There’s been a distinct disconnect between my almost four year old, Ameli, and myself lately. We just aren’t working well together. We’re not cooperating. I’m shouting at her, she’s shouting at me. She ignores me. She tells me I’m not her best friend anymore. She doesn’t listen to me… and the number of times I’ve said the words ‘you’re not listening to me’ made me realise that maybe, just maybe, the disconnect is because I’m not listening to her, either.
By listening to her, I don’t mean paying attention when she talks, or doing what her three year old demands insist. I mean really, deeply, listening to her, to what her words are not saying.
It started in Australia really, when I guess we pulled the rug out from under her world very quickly and spent six months constantly changing the rules, uncertain of what we were doing, or where, or when. That can’t have felt very secure for her.
Coming back to England has restored a lot of security and routine, but the disconnect has been there, a steady constant.
I remember some time back I started reading a book called Love Bombing which talks about resetting the emotional thermostats of parents and children. It makes sense. When you and your partner aren’t connecting your relationship suffers. When you spend time together, talk and have fun together, you end the day feeling a lot more connected and together than you started it. Why shouldn’t the same principle ring true for our relationships with our children?
The principle of Love Bombing is pretty simple. For a specific period of time, you do what the child wants. Whatever the child wants. You don’t answer the phone, read emails or have other distractions. Your attention is 100% on the child.
Don’t we all like to be the centre of attention for the person we love sometimes?
So, Ameli and I went to see a movie. She didn’t love the movie – she found it a bit scary – but she loved sitting on my lap, hiding in my arms. She loved it being just her and me.
And this morning, she came and sat next to me on the sofa for a while. She cuddled with me. She told me about sharks and shrinkets and all sorts of other things that occupy the mind of a toddler.
One movie doesn’t fix everything. There’s work to do, time to go. We’ll have to have a mamadate again. I look forward to it. I missed the closeness with my little big girl.
Love the idea of love bombing. Should probably do it more often and more formally.
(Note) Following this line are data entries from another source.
-- ==== Sys2Proof/Tests/Slice0.lean ====
section
/-! SUPPORT. The model's own tests: the well-formedness checks, the worked cases and sequences of the spec, one step of the
commands on small states, and for every statement with hypotheses a state and operands that meet them. -/

namespace Sys2Proof.Tests

set_option Elab.async false

open Sys2Proof Sys2Proof.Machine Sys2Proof.Stated

/-! ## Small states -/

/-- What a next state is asked; false on a fault or a refusal. -/
def after (a : Answer) (q : State → Bool) : Bool :=
  match a with
  | .next s => q s
  | .fault _ | .refused _ => false

/-- A W10 channel of 256 × 32 with tag 5, one buffer at 0x100000 and port 0. -/
def smallDesc : Descriptor :=
  { Descriptor.reset with
    enabled := true, aoTag := 5, width := 256, height := 32, stride := 1024, bufferCount := 1
    bases := #v[0x100000, 0, 0, 0], port := some 0 }

/-- The slot a channel shows: port 0, slot 0, 16 × 16. -/
def smallRef : SlotRef := ⟨0, 0, 16, 16⟩

/-- A geometry with the inset at the top left. -/
def smallGeom : Geometry := ⟨0, 0, 256, some smallRef, none, none⟩

/-- A channel in a state. -/
def channelIn (st : ChanState) : Channel := { Channel.reset with desc := smallDesc, state := st }

/-- A channel in the middle of a frame that shows the inset. -/
def showing : Channel :=
  { channelIn .running with frame := 7, buffer := some 0, deepest := 3, geom := some smallGeom }

/-- Image values. -/
def smallImage : ImageValues where
  cueBase := 0x1000
  statusBase := 0x2000
  ringBase := 0x3000
  ringSize := 64
  presBase := 0x10000
  slotBytes := 4096
  starvationLimit := 2
  joinLimit := 20
  lossLimit := 1000
  refreshPeriod := 20

/-- A slot the channel's geometry holds. -/
def heldSlot : Slot := ⟨.ready, 16, 16, 1, 1, false⟩

/-- The slots of a port, the first as given. -/
def slotsWith (x : Slot) (latest : Nat) : PortSlots := ⟨(Vector.replicate 16 Slot.reset).set 0 x, latest⟩

/-- Blocks in a mode, with channel 0 as given. -/
def blocksOf (mode : PartMode) (ch : Channel) : Blocks :=
  { Blocks.resetWith .powerOn with
    mode := mode, image := smallImage, timeBase := 5000, chans := (Vector.replicate 8 Channel.reset).set 0 ch }

/-- Blocks in ACTIVE with the showing channel and its slot. -/
def showingBlocks : Blocks :=
  { blocksOf .active showing with slotTab := (Vector.replicate 4 PortSlots.reset).set 0 (slotsWith heldSlot 1) }

/-- The part with blocks, everything else as after reset. -/
def partOf (b : Blocks) : State := { State.reset with blk := b, attn := b.attention }

/-- The part in a mode, with channel 0 in a state. -/
def partIn (mode : PartMode) (st : ChanState) : State := partOf (blocksOf mode (channelIn st))

/-- A port in a state. -/
def withPort (s : State) (u : Port) : State := { s with blk := s.blk.setPort 0 u }

/-- A state with an RTT. -/
def withRtt (s : State) (rtt : List Entry) : State := { s with blk := { s.blk with rtt := rtt } }

/-- A BLEND entry's copy of the small geometry: four pixels of line 0. -/
def smallBlend : BlendInfo := ⟨0, 0, 256, smallRef, [⟨0, 0, 4⟩]⟩

/-- An entry of a kind in a state, for one beat at the buffer's start. -/
def entryOf (kind : EntryKind) (st : EntryState) : Entry where
  num := 0
  state := st
  kind := kind
  tag := 5
  oid := 0
  addr := 0x100000
  beats := 1
  chan := 0
  frame := 7
  format := .w10
  buffer := some 0
  zoneA := none
  zoneB := none
  outstanding := kind.reads
  presData := []
  progData := []
  progError := false
  fetchError := false
  late := false
  outcome := .pending

/-- Some bytes. -/
def bytes (n : Nat) : List Byte := List.replicate n 7

/-! ## The well-formedness check refuses an ill-formed command of each kind -/

theorem test_wf_image_needs_two_words : (Instr.bootImageLoad [0]).wf = false ∧
    ∀ s, exec (.bootImageLoad [0]) s = .refused .malformed := ⟨by decide, fun _ => rfl⟩

theorem test_wf_image_as_long_as_it_says : (Instr.bootImageLoad [0, 422]).wf = false := by decide

theorem test_wf_request_aligned : (Instr.acceptRead 0 0 8 1).wf = false ∧
    ∀ s, exec (.acceptRead 0 0 8 1) s = .refused .malformed := ⟨by decide, fun _ => rfl⟩

theorem test_wf_request_has_a_beat : (Instr.acceptRead 0 0 16 0).wf = false := by decide

theorem test_wf_request_of_at_most_16_beats : (Instr.acceptRead 0 0 16 17).wf = false := by decide

theorem test_wf_write_data : (Instr.engineWrite 0 0 16 1 (bytes 15) (List.replicate 16 true)).wf = false ∧
    ∀ s, exec (.engineWrite 0 0 16 1 (bytes 15) (List.replicate 16 true)) s = .refused .malformed :=
  ⟨by decide, fun _ => rfl⟩

theorem test_wf_write_enables : (Instr.engineWrite 0 0 16 1 (bytes 16) []).wf = false := by decide

theorem test_wf_kind_unknown : (Instr.unknownKind 15 0).wf = false ∧ (Instr.unknownKind 16 0).wf = true ∧
    (Instr.unknownKind 0 0).wf = true := by decide

theorem test_wf_pass_response : (Instr.passResponseArrival .read 0 0 (bytes 8) .ok).wf = false ∧
    (Instr.passResponseArrival .write 0 0 (bytes 16) .ok).wf = false := by decide

theorem test_wf_programme_response : (Instr.programmeResponse 0 0 [] .ok).wf = false ∧
    ∀ s, exec (.programmeResponse 0 0 [] .ok) s = .refused .malformed := ⟨by decide, fun _ => rfl⟩

theorem test_wf_fetch_response : (Instr.fetchResponse 0 (bytes 272) .ok).wf = false := by decide +kernel

/-! ## The commands' words and the queue -/

theorem test_no_word_spells_a_command : decodeTableWord 32 1 = none := rfl

theorem test_fetch_word_changes_nothing : ∀ s, State.withFetchWord s 32 1 = s := fun _ => rfl

theorem test_reset_queue_empty : State.reset.pending = [] := rfl

/-! ## Channels (01) -/

/-- The P8 channel of the worked cases of 1.2, 2.4 and 3.7. -/
def p8Desc : Descriptor :=
  { Descriptor.reset with
    enabled := true, aoTag := 21, format := .p8, width := 720, height := 576, stride := 1536, bufferCount := 1
    bases := #v[0x10000000, 0, 0, 0] }

theorem test_p8_span_size : p8Desc.spanBytes = 884640 := by decide

theorem test_p8_request_across_line_end : p8Desc.requestRuns (0x10000000 + 3040) 16 = [⟨2, 0, 112⟩] := by decide +kernel

/-- The double-buffered channel of the worked sequence of 1.5. -/
def doubleDesc : Descriptor :=
  { Descriptor.reset with
    enabled := true, width := 1920, height := 1080, stride := 7680, bufferCount := 2
    bases := #v[0x40000000, 0x40800000, 0, 0] }

/-- What the sequence's table shows of a channel. -/
def tracking (b : Blocks) : ChanState × Word × Option (Fin 4) × Nat :=
  ((b.chan 0).state, (b.chan 0).frame, (b.chan 0).buffer, (b.chan 0).deepest)

/-- A channel of the sequence. -/
def doubleIn (st : ChanState) (frame : Word) (buffer : Option (Fin 4)) (deepest : Nat) : Blocks :=
  blocksOf .active { Channel.reset with desc := doubleDesc, state := st, frame := frame, buffer := buffer, deepest := deepest }

theorem test_first_frame_start :
    tracking ((doubleIn .armed 0 none 0).examine 0 0x40000000 16) = (.running, 1, some 0, 0) := by decide +kernel

theorem test_last_line_read :
    tracking ((doubleIn .running 1 (some 0) 0).examine 0 (0x40000000 + 8286720 + 7424) 16) =
      (.running, 1, some 0, 1079) := by decide +kernel

theorem test_other_buffer_starts_frame :
    tracking ((doubleIn .running 1 (some 0) 1079).examine 0 0x40800000 16) = (.running, 2, some 1, 0) := by decide +kernel

theorem test_restart_before_half_height :
    tracking ((doubleIn .running 2 (some 1) 299).examine 0 0x40800000 16) = (.running, 2, some 1, 299) := by decide +kernel

theorem test_same_buffer_past_half_height :
    tracking ((doubleIn .running 2 (some 1) 1079).examine 0 0x40800000 16) = (.running, 3, some 1, 0) := by decide +kernel

theorem test_frame_start_ends_stop :
    tracking ((doubleIn .stopping 3 (some 1) 1079).examine 0 0x40000000 16) = (.off, 3, none, 0) := by decide +kernel

/-! ## Composition (02) -/

/-- The BLEND copy of the worked case of 2.4. -/
def p8Geom : Geometry := ⟨0, 36, 256, some ⟨2, 9, 960, 540⟩, none, none⟩

theorem test_p8_blend_spans :
    (blendInfoOf p8Geom (p8Desc.requestRuns (0x10000000 + 155008) 16)).map BlendInfo.spans =
      some [⟨100, 704, 16⟩, ⟨101, 0, 64⟩] := by decide +kernel

theorem test_p8_fetch_reads :
    (fetchReads { smallImage with presBase := 0x200000000, slotBytes := 2097152 } 5
      ⟨0, 36, 256, ⟨2, 9, 960, 540⟩, [⟨100, 704, 16⟩, ⟨101, 0, 64⟩]⟩) =
      [⟨5, 0x20523CB00, 4⟩, ⟨5, 0x20523CF00, 16⟩] := by decide +kernel

theorem test_misaligned_span_widens :
    rangeReads (spanRange ⟨0, 0, 256, ⟨0, 0, 480, 540⟩, []⟩ ⟨10, 2, 128⟩) =
      [(19200, 16), (19456, 16), (19712, 1)] := by decide +kernel

/-! ## Blend arithmetic (03) -/

theorem test_w10_half_opacity :
    blendW10 (w10Word 300 500 700 3) ⟨200, 100, 150, 191⟩ 128 = w10Word 338 614 663 3 := by decide +kernel

theorem test_p8_key_edge :
    blendP8 (wordOf 90 60 200 70) ⟨180, 110, 140, 255⟩ ⟨190, 120, 130, 0⟩ 256 = wordOf 102 180 168 70 := by
  decide +kernel

theorem test_fully_opaque : mix 0 (expand 255) (alpha 255 256) = 1023 ∧ mix 514 1023 (alpha 0 256) = 514 := by decide

/-! ## Ingest (04) -/

/-- Crop, then W × H, of a source under settings. -/
def cropTarget (s : IngestSettings) (w h slotBytes : Nat) : Rect × Nat × Nat :=
  (cropOf s w h, targetOf s (cropOf s w h) slotBytes)

theorem test_crop_row_1 : cropTarget ⟨320, 180, 1280, 720, 480, 270⟩ 1920 1080 2097152 =
    (⟨320, 180, 1280, 720⟩, 480, 270) := by decide
theorem test_crop_row_2 : cropTarget ⟨1800, 0, 400, 1200, 482, 300⟩ 1920 1080 2097152 =
    (⟨1800, 0, 120, 1080⟩, 120, 300) := by decide
theorem test_crop_row_3 : cropTarget ⟨2000, 0, 100, 100, 480, 270⟩ 1920 1080 2097152 =
    (⟨0, 0, 1920, 1080⟩, 480, 270) := by decide
theorem test_crop_row_4 : cropTarget ⟨0, 0, 10, 576, 480, 270⟩ 720 576 2097152 =
    (⟨0, 0, 720, 576⟩, 480, 270) := by decide
theorem test_crop_row_5 : cropTarget ⟨320, 180, 1280, 720, 1000, 1000⟩ 1920 1080 2097152 =
    (⟨320, 180, 1280, 720⟩, 960, 546) := by decide
theorem test_crop_row_6 : cropTarget ⟨0, 0, 1920, 1080, 480, 270⟩ 1920 1080 4096 =
    (⟨0, 0, 1920, 1080⟩, 64, 16) := by decide

/-- The open frame of the worked case of 4.6. -/
def bigFrame : OpenFrame := openFrameOf ⟨320, 180, 1280, 720, 480, 270⟩ 2097152 1920 1080 3

theorem test_steps : bigFrame.stepX = 10922 ∧ bigFrame.stepY = 10922 := by decide +kernel

theorem test_positions : posOf 10922 0 = 3413 ∧ posOf 10922 479 = 5235051 ∧ posOf 10922 269 = 2941431 := by decide

theorem test_taps : (tap 100 130 3413).toNat = 125 ∧ (tap 125 141 3413).toNat = 138 := by decide

theorem test_required_lines : [0, 1, 2, 3, 4, 10, 11, 269].map bigFrame.required = [1, 4, 7, 9, 12, 28, 31, 719] := by
  decide +kernel

/-- The burst of missing lines: crop line 30 after crop line 9 produces the run of output lines 4 to 10. -/
theorem test_burst_run :
    ((({ bigFrame with w := 0, lastLine := some (9, []), nextOut := 4 } : OpenFrame).produce 30 []).1.map
      fun e : LineEntry => (e.first, e.count)) = [(4, 7)] := by decide +kernel

/-! ## Slots (05) -/

/-- Port 0 at the start of the worked sequence of 5.9: slots 0 to 11 READY with captures 30 to 41, slot 12 FILLING. -/
def sequenceSlots : PortSlots :=
  ⟨#v[⟨.ready, 480, 270, 30, 0, false⟩, ⟨.ready, 480, 270, 31, 0, false⟩, ⟨.ready, 480, 270, 32, 0, false⟩,
      ⟨.ready, 480, 270, 33, 0, false⟩, ⟨.ready, 480, 270, 34, 0, false⟩, ⟨.ready, 480, 270, 35, 0, false⟩,
      ⟨.ready, 480, 270, 36, 0, false⟩, ⟨.ready, 480, 270, 37, 0, false⟩, ⟨.ready, 480, 270, 38, 1, false⟩,
      ⟨.ready, 480, 270, 39, 0, false⟩, ⟨.ready, 480, 270, 40, 1, false⟩, ⟨.ready, 480, 270, 41, 1, false⟩,
      ⟨.filling, 480, 270, 0, 0, false⟩, Slot.reset, Slot.reset, Slot.reset], 41⟩

/-- Blocks with those slots and channel 0 of delay 3. -/
def sequenceBlocks : Blocks :=
  { blocksOf .active { channelIn .running with desc := { smallDesc with delay := 3 } } with
    slotTab := (Vector.replicate 4 PortSlots.reset).set 0 sequenceSlots }

theorem test_claim_lowest_free : sequenceBlocks.claimSlot 0 = some 13 := by decide +kernel

theorem test_completion_takes_next_capture :
    let b := sequenceBlocks.completeSlot 0 12 true
    (b.slot 0 12).state = .ready ∧ (b.slot 0 12).capture = 42 ∧ (b.portSlots 0).latest = 42 ∧ b.age 0 0 = 12 := by
  decide +kernel

theorem test_pick_with_delay :
    (Blocks.pickRef ((sequenceBlocks.completeSlot 0 12 true).pick 0)).map SlotRef.slot = some 9 := by decide +kernel

/-- The claim of step 11: no slot FREE, retention depth 3, the oldest unheld slot is slot 0. -/
theorem test_claim_recycles_oldest :
    let b := ([13, 14, 15] : List (Fin 16)).foldl
      (fun b i => b.setSlot 0 i ⟨.settling, 480, 270, 0, 0, false⟩) sequenceBlocks
    b.retentionDepth 0 = 3 ∧ b.claimSlot 0 = some 0 := by decide +kernel

theorem test_capture_wraps : nextCapture 4294967295 = 1 ∧ ageOf 2 4294967294 = 3 := by decide

/-! ## Layouts (06) -/

/-- Frames of a glide. -/
def glideAfter (g : Glide) : Nat → Nat × Nat
  | 0 => (g.x, g.y)
  | n + 1 => glideAfter (glideStep g) n

/-- The glide of the worked case of 6.4. -/
def bigGlide : Glide := glideBegin (glideAt 1400 900) ⟨120, 60, 256, 25, 0, 1⟩

theorem test_glide_table : [1, 2, 3, 10, 24, 25, 26].map (glideAfter bigGlide) =
    [(1348, 866), (1298, 833), (1246, 799), (888, 564), (170, 94), (120, 60), (120, 60)] := by decide +kernel

theorem test_glide_rounds_away : along 100 105 1 2 = 103 ∧ along 105 100 1 2 = 102 := by decide +kernel

/-- Frames of a fade. -/
def fadeAfter (f : Fade) : Nat → Nat
  | 0 => f.opacity
  | n + 1 => fadeAfter (fadeStep f) n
I’ve also been thinking about more INFORMALLY, actually. It’s not always practical to head out with just one child, so maybe grabbing snippets of the day here and there will be helpful too!
“One movie doesn’t fix everything” . Seriously, it goes such a long way to turning around the communication and putting you on the right path. I’ve been blogging a bit about my experience with love-bombing and a similar cycle of communication with my eldest daughter. It has been nothing short of amazing. We are totally loved up at the moment!
I totally missed your comment at the time, but love it and it’s encouraged me to make another couple of dates with my big girl soon. Thank you!